• [RECORDS FOR PROCESSING]
···

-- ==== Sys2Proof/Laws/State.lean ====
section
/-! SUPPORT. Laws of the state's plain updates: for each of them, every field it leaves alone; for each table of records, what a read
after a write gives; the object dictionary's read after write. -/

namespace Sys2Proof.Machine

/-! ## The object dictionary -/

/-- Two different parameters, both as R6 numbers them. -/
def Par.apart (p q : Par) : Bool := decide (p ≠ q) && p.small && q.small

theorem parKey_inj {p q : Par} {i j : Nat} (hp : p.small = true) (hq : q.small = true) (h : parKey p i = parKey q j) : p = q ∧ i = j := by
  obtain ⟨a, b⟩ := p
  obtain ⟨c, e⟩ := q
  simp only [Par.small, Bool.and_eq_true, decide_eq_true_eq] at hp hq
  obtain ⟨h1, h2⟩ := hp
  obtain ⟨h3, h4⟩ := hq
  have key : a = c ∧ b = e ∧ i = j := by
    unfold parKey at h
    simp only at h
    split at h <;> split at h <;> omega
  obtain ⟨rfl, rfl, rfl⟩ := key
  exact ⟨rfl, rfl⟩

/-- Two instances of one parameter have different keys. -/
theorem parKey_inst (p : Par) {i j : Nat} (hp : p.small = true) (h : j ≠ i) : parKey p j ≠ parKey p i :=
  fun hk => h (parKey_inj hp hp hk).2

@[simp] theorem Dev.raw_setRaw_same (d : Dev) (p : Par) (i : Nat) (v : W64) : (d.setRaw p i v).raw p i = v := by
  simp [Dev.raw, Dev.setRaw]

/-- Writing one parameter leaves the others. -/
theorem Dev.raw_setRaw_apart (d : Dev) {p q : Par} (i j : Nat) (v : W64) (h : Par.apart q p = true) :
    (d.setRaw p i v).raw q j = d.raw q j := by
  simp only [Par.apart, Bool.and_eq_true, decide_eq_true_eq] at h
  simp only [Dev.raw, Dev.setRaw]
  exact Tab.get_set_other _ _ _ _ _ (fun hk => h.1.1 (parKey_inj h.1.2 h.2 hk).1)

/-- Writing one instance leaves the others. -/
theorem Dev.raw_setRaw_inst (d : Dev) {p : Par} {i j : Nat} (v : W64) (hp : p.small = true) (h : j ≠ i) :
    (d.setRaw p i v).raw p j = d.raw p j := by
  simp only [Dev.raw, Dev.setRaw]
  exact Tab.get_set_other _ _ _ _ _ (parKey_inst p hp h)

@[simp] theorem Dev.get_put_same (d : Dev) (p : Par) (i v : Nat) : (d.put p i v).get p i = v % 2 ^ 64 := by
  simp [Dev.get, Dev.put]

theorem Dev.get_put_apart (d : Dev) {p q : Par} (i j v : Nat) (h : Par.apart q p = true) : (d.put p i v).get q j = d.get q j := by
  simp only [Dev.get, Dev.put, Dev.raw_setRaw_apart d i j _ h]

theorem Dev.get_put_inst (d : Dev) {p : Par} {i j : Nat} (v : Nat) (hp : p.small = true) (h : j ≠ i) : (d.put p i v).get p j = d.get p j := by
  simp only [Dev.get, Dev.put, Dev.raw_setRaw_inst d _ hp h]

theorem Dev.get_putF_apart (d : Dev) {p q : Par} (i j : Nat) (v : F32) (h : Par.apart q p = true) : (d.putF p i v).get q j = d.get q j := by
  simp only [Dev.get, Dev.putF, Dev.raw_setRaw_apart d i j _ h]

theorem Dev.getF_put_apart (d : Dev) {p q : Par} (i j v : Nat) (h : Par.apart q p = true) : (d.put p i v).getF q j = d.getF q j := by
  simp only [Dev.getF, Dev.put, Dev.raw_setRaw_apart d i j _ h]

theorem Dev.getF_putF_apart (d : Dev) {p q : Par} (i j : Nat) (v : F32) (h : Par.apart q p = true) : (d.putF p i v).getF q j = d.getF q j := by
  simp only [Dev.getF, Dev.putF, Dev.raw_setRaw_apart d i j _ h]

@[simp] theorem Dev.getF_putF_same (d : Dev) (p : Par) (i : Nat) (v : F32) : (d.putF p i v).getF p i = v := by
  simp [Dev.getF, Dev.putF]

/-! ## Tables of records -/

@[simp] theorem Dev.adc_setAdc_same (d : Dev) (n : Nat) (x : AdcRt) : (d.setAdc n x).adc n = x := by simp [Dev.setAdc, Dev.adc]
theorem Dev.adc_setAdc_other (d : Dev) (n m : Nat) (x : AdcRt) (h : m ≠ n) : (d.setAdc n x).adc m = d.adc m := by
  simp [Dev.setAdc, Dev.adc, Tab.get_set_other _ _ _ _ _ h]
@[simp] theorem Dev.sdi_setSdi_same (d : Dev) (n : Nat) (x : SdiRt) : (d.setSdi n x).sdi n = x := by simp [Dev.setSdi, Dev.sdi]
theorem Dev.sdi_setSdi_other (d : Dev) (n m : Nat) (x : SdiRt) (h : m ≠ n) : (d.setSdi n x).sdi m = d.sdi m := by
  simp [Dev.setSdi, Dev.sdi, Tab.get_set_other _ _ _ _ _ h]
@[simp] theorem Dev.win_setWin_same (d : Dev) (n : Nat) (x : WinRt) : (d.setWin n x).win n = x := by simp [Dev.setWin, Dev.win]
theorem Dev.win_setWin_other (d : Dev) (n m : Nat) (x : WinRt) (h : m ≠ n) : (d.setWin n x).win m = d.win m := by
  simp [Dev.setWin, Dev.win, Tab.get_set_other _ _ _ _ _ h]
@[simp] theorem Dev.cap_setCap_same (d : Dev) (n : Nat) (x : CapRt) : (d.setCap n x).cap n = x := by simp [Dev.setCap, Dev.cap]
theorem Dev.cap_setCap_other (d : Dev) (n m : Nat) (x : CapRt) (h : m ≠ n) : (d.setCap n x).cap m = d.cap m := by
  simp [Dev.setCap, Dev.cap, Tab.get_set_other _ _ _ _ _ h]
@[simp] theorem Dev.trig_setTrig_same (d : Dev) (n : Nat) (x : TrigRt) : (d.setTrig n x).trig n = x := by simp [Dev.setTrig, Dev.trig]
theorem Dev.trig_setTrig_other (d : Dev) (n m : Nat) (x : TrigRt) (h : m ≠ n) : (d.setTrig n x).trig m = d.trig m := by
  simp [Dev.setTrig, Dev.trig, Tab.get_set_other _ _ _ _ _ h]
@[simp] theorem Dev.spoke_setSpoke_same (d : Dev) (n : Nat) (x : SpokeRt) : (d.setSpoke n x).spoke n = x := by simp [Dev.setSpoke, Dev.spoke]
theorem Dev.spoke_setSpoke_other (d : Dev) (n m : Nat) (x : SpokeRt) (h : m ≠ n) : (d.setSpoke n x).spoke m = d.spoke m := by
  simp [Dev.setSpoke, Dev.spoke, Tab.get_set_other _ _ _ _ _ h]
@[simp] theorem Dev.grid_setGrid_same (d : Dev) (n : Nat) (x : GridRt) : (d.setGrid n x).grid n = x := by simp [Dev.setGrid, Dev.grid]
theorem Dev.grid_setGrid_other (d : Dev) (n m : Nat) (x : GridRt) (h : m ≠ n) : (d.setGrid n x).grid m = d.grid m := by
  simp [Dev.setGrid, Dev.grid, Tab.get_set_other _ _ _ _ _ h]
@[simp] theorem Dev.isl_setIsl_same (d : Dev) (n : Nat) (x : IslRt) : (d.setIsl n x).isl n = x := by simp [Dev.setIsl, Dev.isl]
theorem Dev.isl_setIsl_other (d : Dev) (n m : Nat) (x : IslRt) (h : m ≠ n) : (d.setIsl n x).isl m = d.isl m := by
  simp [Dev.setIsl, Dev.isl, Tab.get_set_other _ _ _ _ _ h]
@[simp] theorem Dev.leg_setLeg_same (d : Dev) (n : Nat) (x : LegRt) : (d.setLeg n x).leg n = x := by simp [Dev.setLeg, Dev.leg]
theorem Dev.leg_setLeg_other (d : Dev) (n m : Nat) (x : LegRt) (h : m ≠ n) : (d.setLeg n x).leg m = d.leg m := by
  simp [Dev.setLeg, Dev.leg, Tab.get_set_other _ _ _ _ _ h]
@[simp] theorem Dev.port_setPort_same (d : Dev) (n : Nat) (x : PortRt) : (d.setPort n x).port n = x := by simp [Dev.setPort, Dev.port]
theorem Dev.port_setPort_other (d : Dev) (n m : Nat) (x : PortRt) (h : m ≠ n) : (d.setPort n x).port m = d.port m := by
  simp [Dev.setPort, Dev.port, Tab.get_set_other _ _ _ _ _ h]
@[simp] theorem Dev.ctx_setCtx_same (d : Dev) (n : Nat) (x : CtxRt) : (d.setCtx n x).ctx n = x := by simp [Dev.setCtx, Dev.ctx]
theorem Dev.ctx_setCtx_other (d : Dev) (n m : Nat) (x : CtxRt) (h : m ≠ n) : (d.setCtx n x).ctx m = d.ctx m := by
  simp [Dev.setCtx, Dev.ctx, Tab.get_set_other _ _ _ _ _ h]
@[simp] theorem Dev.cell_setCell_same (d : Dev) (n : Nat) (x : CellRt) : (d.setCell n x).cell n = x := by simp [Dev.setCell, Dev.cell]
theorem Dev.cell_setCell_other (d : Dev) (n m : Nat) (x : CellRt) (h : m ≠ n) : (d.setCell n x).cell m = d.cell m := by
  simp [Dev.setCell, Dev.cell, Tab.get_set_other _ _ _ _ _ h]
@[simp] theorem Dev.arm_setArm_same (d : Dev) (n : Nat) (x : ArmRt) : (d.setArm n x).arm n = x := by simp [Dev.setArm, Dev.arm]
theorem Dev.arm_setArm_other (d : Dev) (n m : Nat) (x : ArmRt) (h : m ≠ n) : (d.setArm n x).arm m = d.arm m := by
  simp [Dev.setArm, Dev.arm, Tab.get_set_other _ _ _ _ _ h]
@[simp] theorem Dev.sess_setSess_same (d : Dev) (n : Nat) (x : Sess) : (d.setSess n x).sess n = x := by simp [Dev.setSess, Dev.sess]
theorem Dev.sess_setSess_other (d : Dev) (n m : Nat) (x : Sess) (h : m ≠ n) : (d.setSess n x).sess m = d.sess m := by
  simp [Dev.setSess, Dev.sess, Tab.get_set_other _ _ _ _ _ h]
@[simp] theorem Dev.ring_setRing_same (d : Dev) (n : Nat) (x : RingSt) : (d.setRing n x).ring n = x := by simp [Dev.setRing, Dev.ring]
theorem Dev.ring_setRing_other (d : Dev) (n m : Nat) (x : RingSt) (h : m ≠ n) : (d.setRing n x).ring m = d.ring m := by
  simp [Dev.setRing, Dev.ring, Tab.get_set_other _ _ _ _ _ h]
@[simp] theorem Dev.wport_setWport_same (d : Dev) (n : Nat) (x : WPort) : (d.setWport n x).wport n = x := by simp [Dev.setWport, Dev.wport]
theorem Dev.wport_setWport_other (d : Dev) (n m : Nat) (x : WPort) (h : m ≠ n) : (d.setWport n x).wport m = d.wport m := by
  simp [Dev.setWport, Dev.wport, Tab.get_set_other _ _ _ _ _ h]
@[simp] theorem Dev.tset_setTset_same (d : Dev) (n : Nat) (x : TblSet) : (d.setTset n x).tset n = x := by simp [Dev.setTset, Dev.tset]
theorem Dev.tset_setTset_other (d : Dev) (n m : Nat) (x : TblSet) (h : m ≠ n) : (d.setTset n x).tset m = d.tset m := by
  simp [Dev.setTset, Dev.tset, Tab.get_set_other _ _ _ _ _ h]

···

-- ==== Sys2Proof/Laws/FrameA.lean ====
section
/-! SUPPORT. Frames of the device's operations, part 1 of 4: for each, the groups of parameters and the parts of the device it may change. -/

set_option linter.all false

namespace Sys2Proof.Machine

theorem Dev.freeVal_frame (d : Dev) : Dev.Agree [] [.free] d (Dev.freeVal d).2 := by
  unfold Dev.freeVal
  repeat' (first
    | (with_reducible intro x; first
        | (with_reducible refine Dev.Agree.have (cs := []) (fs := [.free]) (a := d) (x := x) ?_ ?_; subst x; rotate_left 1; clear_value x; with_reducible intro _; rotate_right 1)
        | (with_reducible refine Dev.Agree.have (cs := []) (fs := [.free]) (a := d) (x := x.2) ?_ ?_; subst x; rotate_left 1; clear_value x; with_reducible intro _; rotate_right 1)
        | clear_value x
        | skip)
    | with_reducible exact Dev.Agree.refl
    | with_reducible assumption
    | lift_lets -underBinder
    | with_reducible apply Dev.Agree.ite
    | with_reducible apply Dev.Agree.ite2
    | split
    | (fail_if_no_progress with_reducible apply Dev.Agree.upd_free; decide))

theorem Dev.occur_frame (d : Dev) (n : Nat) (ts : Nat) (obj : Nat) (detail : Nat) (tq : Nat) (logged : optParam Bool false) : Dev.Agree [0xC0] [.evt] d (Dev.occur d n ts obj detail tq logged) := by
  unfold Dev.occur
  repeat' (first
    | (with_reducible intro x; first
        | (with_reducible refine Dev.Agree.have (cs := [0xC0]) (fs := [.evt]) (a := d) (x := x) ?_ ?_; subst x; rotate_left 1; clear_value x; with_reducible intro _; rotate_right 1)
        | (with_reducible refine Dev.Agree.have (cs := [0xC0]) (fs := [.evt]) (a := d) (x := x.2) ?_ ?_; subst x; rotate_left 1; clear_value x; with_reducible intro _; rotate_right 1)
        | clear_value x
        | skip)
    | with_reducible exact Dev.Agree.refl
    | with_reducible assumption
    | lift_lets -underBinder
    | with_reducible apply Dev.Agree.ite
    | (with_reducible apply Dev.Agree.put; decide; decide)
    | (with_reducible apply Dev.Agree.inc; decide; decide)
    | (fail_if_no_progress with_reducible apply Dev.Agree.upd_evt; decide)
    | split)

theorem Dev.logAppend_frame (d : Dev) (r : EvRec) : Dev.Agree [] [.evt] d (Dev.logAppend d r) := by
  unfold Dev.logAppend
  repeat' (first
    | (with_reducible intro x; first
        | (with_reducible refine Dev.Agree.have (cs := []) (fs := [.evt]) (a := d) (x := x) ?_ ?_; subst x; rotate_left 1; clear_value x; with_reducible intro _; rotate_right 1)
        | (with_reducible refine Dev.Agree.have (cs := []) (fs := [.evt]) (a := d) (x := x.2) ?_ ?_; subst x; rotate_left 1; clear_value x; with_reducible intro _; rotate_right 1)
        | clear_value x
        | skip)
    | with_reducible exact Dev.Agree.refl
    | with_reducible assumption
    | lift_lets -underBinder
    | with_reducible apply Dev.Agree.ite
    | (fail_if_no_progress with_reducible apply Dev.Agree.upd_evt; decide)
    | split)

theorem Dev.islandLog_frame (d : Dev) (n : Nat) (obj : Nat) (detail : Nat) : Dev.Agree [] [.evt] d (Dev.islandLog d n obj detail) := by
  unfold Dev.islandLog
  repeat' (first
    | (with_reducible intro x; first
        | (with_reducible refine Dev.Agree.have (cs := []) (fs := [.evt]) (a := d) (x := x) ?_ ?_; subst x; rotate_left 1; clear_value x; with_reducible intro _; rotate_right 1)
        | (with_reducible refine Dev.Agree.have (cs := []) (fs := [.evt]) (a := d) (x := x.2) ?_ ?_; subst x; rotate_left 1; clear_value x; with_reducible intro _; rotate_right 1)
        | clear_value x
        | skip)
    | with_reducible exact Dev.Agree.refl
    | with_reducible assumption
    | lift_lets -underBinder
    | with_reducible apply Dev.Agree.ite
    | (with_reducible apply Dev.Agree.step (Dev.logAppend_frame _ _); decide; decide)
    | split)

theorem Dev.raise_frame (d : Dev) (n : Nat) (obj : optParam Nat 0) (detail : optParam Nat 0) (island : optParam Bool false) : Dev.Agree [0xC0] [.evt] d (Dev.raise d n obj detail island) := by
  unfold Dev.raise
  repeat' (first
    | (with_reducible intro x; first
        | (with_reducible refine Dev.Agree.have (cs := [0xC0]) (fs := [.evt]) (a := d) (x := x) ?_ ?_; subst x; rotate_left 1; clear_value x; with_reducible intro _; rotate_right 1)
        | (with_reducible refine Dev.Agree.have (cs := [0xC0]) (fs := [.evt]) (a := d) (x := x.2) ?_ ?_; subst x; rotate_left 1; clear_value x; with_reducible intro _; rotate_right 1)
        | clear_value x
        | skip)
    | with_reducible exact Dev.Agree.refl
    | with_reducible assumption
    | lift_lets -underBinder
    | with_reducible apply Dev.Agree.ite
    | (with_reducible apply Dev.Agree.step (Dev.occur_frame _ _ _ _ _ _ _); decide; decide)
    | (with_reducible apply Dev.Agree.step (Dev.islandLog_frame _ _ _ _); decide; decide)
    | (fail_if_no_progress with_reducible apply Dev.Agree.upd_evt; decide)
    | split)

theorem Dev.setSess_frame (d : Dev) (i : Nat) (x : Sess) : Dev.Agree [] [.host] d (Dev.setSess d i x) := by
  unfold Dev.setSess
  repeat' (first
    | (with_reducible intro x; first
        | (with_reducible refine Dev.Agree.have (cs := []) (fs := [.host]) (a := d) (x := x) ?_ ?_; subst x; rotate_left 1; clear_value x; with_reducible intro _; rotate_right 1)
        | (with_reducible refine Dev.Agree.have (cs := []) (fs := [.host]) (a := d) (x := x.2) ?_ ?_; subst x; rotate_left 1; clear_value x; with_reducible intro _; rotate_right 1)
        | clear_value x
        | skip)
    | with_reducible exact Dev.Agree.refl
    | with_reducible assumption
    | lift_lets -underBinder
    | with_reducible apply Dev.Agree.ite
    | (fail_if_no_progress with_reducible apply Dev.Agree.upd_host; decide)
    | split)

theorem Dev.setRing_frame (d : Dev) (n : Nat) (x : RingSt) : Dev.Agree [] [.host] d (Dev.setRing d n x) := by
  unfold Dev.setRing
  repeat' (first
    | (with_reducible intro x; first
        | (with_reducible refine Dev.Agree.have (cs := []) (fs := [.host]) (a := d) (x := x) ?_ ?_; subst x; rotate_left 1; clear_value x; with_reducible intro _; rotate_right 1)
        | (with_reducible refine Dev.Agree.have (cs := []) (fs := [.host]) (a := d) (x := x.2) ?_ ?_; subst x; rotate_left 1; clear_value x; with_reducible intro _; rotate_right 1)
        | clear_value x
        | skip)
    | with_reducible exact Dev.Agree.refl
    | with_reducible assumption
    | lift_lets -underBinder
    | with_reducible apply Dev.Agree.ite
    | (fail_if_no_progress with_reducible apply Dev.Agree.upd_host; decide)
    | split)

···

• [WHAT THIS TASK INVOLVES] Lines of the listing above that contain the word "each" should all be returned.

• [FINISHED TASK]
/-! SUPPORT. Laws of the state's plain updates: for each of them, every field it leaves alone; for each table of records, what a read
/-! SUPPORT. Frames of the device's operations, part 1 of 4: for each, the groups of parameters and the parts of the device it may change. -/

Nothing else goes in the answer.